-- ==== Sys2Proof/Machine/Dispatch.lean ====
section
/-! DEFINITION. The meaning of every instruction, one arm per constructor of `Instr`. -/

namespace Sys2Proof.Machine

/-- One instruction's effect once the ISSUE port has accepted it, or as a micro-op (spec R73, R130, R131). -/
def exec (i : Instr) (s : State) : Host.Outcome State Fault Refusal :=
  match i with
  | .addMod nc rd ra rb rm => Sys2Proof.Machine.execAddMod nc rd ra rb rm s
  | .subMod nc rd ra rb rm => Sys2Proof.Machine.execSubMod nc rd ra rb rm s
  | .mulMod nc rd ra rb rm => Sys2Proof.Machine.execMulMod nc rd ra rb rm s
  | .modCopy nc rd ra rm => Sys2Proof.Machine.execModCopy nc rd ra rm s
  | .copy nc rd ra => Sys2Proof.Machine.execCopy nc rd ra s
  | .modInverse nc rd ra rm => Sys2Proof.Machine.execModInverse nc rd ra rm s
  | .addInverse nc rd ra rm => Sys2Proof.Machine.execAddInverse nc rd ra rm s
  | .loadImmediate nc rd imm => Sys2Proof.Machine.execLoadImmediate nc rd imm s
  | .tick rd => Sys2Proof.Machine.execTick rd s
  | .modexp rd ra rb rm => Sys2Proof.Machine.execModexp rd ra rb rm s
  | .signNoncrt => Sys2Proof.Machine.execSignNoncrt s
  | .signCrtDirect => Sys2Proof.Machine.execSignCrtDirect s
  | .signCrtShamir => Sys2Proof.Machine.execSignCrtShamir s

end Sys2Proof.Machine
end

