-- ==== Sys2Proof/Machine/Sequencer.lean ====
section
/-! DEFINITION. The micro-sequencer: the expansion of each macro and one engine step (spec 40_register_ops.md R130;
41_modexp.md R191, R192, R197; 42_sign_crt.md R213 to R224). -/

namespace Sys2Proof.Machine

/-- The body of a stage: a listing of micro-ops, or the `1 + 2K` micro-ops of `EXP(rd, ra, rb, rm)`. -/
inductive StageBody where
  | ops (listing : List Instr)
  | exp (rd ra rb rm : Reg)
  deriving DecidableEq, Repr

/-- One stage of a macro: the `STATE <- s` that its first micro-op's step begins with, where it has one, its
micro-ops, and whether its last step ends with the compare of R220. -/
structure Stage where
  enters : Option Phase
  body : StageBody
  compares : Bool
  deriving DecidableEq, Repr

/-- The stages of a macro, in order: R191, R192 for `modexp`; R213, R214 and R218 for the modes of `sign`. -/
def stages : MacroContext → List Stage
  | .modexp rd ra rb rm _ => [⟨none, .exp rd ra rb rm, false⟩]
  | .sign .noncrt _ => [⟨some .expBranch1, .exp Reg.C Reg.M Reg.D Reg.N, false⟩]
  | .sign .crtDirect _ =>
    [⟨some .loadOperands, .ops prepDirect, false⟩,
     ⟨some .expBranch1, .exp Reg.POW Reg.M Reg.A Reg.P, false⟩,
     ⟨some .expBranch2, .exp Reg.POW2 Reg.M Reg.B Reg.Q, false⟩,
     ⟨some .combine, .ops combineOps, false⟩]
  | .sign .crtShamir _ =>
    [⟨some .loadOperands, .ops prepShamir, false⟩,
     ⟨some .expBranch1, .exp Reg.POW Reg.M Reg.A Reg.X, false⟩,
     ⟨some .expBranch2, .exp Reg.POW2 Reg.M Reg.B Reg.Y, false⟩,
     ⟨some .consistencyCheck, .ops checkOps, true⟩,
     ⟨some .combine, .ops (deriveOps ++ combineOps), false⟩]

/-- The scan width `K` that a macro took at its issue (R50). -/
def MacroContext.width : MacroContext → Nat
  | .modexp _ _ _ _ k => k
  | .sign _ k => k

/-- How many micro-ops a stage has. -/
def StageBody.length (k : Nat) : StageBody → Nat
  | .ops listing => listing.length
  | .exp _ _ _ _ => expLength k

/-- How many micro-ops a macro has when no error and no detection ends it early (R195, R225). -/
def MacroContext.total (ctx : MacroContext) : Nat :=
  ((stages ctx).map (fun g => g.body.length ctx.width)).sum

/-- The stage that holds micro-op number `n` of a list of stages, and the micro-op's number inside it. -/
def locate (k : Nat) : List Stage → Nat → Option (Stage × Nat)
  | [], _ => none
  | g :: rest, n =>
    if n < g.body.length k then some (g, n) else locate k rest (n - g.body.length k)

/-- Micro-op number `off` of a stage; the exponent bit it depends on is read from `s` (R193). -/
def StageBody.microOp (k off : Nat) (s : State) : StageBody → Option Instr
  | .ops listing => listing[off]?
  | .exp rd ra rb rm => some (expMicroOp rd ra rb rm k off s)

/-- The `STATE <- s` of a stage takes effect at the start of the step of its first micro-op (42_sign_crt.md
section 2), so that the fault gate of that micro-op sees it. -/
def State.enterStage (s : State) (g : Stage) (off : Nat) : State :=
  match g.enters with
  | some p => if off = 0 then s.enterPhase p else s
  | none => s

/-- R221: a mismatch ends the `sign` in the terminal state FAULT_DETECTED; no signature is written. -/
def State.detectFault (s : State) : State := (s.markFaultDetected.enterPhase .faultDetected).stopRunning

/-- The end of a macro's last micro-op: `BUSY <- 0` (R191), and for `sign` `STATE <- DONE` (R213, R214, R218). -/
def State.finish (s : State) : MacroContext → State
  | .modexp _ _ _ _ _ => s.stopRunning
  | .sign _ _ => (s.enterPhase .done).stopRunning

/-- The sequencer's actions at the end of a step: none where the micro-op raised an error, which ended the macro
(R197, R228); else the compare of R220, the end of the macro, or the next position. -/
def State.afterMicroOp (t : State) (r : Running) (g : Stage) (off : Nat) : State :=
  if t.running = none then t
  else if g.compares && off + 1 == g.body.length r.mctx.width && t.reg Reg.SCRATCH1 != t.reg Reg.SCRATCH2 then
    t.detectFault
  else if r.seq + 1 = r.mctx.total then t.finish r.mctx
  else t.continueAt r.mctx (r.seq + 1)

/-- Micro-op number `off` of the stage `g` of the running macro `r`, executed as the same primitive issued alone
(R13, R130), with the sequencer's actions before and after it. -/
def runMicroOp (r : Running) (g : Stage) (off : Nat) (s : State) : Host.Outcome State Fault Refusal :=
  match g.body.microOp r.mctx.width off (s.enterStage g off) with
  | none => .fault .sequencerOutOfRange
  | some i =>
    match exec i (s.enterStage g off) with
    | .next t => .next (t.afterMicroOp r g off)
    | .fault f => .fault f
    | .refused q => .refused q

/-- R130, one engine step: exactly one micro-op of the running macro. With `BUSY = 0` the engine has no step and
keeps its state (R273, notes/assumptions/10.md). -/
def engineStep (s : State) : Host.Outcome State Fault Refusal :=
  match s.running with
  | none => .next s
  | some r =>
    match locate r.mctx.width (stages r.mctx) r.seq with
    | none => .fault .sequencerOutOfRange
    | some (g, off) => runMicroOp r g off s

end Sys2Proof.Machine
end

····················

— WHAT YOU NEED TO DO —
Please let your answer be exactly the lines from the one holding "else if r.seq" through the last line of the entries above, both ends included.

— EXERCISE OUTPUT —
  else if r.seq + 1 = r.mctx.total then t.finish r.mctx
  else t.continueAt r.mctx (r.seq + 1)

/-- Micro-op number `off` of the stage `g` of the running macro `r`, executed as the same primitive issued alone
(R13, R130), with the sequencer's actions before and after it. -/
def runMicroOp (r : Running) (g : Stage) (off : Nat) (s : State) : Host.Outcome State Fault Refusal :=
  match g.body.microOp r.mctx.width off (s.enterStage g off) with
  | none => .fault .sequencerOutOfRange
  | some i =>
    match exec i (s.enterStage g off) with
    | .next t => .next (t.afterMicroOp r g off)
    | .fault f => .fault f
    | .refused q => .refused q

/-- R130, one engine step: exactly one micro-op of the running macro. With `BUSY = 0` the engine has no step and
keeps its state (R273, notes/assumptions/10.md). -/
def engineStep (s : State) : Host.Outcome State Fault Refusal :=
  match s.running with
  | none => .next s
  | some r =>
    match locate r.mctx.width (stages r.mctx) r.seq with
    | none => .fault .sequencerOutOfRange
    | some (g, off) => runMicroOp r g off s

end Sys2Proof.Machine
end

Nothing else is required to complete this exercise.